### EXERCISE DIRECTIONS
A single number is the whole answer: how many lines in this listing contain "extractLsb".
[EXERCISE MATERIAL — start]
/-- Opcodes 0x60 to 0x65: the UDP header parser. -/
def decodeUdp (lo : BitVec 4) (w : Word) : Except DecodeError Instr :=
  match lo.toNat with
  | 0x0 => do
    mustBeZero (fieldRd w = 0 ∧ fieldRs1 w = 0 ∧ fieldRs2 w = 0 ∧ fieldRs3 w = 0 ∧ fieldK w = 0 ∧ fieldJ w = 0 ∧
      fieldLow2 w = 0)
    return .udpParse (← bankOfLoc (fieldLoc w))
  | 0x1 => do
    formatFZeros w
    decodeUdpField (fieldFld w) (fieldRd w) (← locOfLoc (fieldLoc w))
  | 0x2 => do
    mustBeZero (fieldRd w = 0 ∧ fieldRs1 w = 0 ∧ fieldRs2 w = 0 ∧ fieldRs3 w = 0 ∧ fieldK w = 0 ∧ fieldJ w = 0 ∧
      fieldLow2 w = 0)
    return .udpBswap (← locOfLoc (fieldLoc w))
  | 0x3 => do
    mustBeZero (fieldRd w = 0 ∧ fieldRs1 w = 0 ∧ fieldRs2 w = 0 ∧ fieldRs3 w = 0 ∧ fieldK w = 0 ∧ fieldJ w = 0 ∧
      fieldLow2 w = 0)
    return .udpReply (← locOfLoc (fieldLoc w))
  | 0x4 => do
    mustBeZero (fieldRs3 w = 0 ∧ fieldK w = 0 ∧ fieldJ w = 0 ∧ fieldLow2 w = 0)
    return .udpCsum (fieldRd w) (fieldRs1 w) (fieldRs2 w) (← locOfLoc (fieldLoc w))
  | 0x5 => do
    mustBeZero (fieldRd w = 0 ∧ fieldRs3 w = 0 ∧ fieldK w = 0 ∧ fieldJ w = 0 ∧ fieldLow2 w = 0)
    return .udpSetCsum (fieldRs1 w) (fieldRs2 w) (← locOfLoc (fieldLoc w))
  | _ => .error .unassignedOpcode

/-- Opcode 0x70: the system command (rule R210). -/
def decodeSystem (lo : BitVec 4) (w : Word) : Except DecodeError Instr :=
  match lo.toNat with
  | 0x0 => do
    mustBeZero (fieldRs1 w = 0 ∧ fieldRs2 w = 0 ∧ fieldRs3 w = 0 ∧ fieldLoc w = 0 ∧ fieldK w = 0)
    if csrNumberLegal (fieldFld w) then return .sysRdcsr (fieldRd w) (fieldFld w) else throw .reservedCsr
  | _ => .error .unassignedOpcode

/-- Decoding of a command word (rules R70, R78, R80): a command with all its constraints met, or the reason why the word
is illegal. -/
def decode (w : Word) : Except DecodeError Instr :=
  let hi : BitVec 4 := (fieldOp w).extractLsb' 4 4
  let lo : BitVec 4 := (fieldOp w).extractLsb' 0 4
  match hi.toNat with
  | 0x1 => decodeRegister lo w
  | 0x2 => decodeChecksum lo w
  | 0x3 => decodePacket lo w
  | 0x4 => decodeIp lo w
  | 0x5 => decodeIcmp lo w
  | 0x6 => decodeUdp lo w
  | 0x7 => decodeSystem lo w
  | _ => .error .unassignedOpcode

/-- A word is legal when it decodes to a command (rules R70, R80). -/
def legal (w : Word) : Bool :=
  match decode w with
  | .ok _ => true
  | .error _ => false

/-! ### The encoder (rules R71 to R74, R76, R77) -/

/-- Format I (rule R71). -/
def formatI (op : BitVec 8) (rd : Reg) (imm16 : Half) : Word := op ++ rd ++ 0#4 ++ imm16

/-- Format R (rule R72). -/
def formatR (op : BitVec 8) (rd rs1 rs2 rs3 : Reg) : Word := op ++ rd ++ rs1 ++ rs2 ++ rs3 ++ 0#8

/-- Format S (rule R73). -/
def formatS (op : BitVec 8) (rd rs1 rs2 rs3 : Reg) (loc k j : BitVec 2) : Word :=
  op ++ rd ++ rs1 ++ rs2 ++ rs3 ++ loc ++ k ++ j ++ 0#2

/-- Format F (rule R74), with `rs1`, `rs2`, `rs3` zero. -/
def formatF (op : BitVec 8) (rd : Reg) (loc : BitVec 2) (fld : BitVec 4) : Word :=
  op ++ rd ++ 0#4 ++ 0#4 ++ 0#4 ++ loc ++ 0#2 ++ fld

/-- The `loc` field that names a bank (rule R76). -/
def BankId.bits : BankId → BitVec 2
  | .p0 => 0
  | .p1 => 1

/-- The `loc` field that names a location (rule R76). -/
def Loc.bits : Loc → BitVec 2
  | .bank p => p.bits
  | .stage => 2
[EXERCISE MATERIAL — finish]
[EXERCISE MATERIAL — start]
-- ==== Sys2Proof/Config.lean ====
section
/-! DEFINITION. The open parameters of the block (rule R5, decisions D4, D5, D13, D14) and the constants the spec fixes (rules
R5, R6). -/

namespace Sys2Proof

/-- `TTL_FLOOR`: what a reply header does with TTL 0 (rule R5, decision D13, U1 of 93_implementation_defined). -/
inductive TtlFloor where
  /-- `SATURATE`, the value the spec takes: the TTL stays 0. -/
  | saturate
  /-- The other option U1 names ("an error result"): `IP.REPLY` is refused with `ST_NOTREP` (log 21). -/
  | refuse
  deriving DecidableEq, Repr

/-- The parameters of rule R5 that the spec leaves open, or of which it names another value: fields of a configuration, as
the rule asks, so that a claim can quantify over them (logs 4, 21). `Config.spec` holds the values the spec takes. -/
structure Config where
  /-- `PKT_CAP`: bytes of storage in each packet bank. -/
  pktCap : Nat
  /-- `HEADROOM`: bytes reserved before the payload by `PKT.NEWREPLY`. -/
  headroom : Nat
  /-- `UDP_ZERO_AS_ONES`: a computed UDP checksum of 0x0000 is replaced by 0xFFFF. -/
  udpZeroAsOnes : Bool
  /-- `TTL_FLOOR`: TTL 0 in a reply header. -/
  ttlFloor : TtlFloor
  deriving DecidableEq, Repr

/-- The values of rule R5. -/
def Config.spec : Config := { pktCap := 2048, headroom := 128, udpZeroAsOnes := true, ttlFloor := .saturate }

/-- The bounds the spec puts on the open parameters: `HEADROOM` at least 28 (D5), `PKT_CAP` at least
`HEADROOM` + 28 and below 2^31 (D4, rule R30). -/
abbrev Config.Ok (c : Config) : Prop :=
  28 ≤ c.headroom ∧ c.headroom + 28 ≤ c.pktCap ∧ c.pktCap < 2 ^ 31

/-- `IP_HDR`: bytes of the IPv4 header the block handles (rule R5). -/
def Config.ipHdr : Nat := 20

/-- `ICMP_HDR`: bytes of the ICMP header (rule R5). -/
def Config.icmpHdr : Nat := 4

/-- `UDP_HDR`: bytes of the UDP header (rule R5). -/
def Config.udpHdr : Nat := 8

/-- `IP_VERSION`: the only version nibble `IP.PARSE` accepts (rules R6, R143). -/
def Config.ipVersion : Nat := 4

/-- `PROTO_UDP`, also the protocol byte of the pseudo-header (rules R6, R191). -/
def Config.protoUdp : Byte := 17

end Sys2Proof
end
[EXERCISE MATERIAL — finish]
### ANSWER TO THIS TASK
2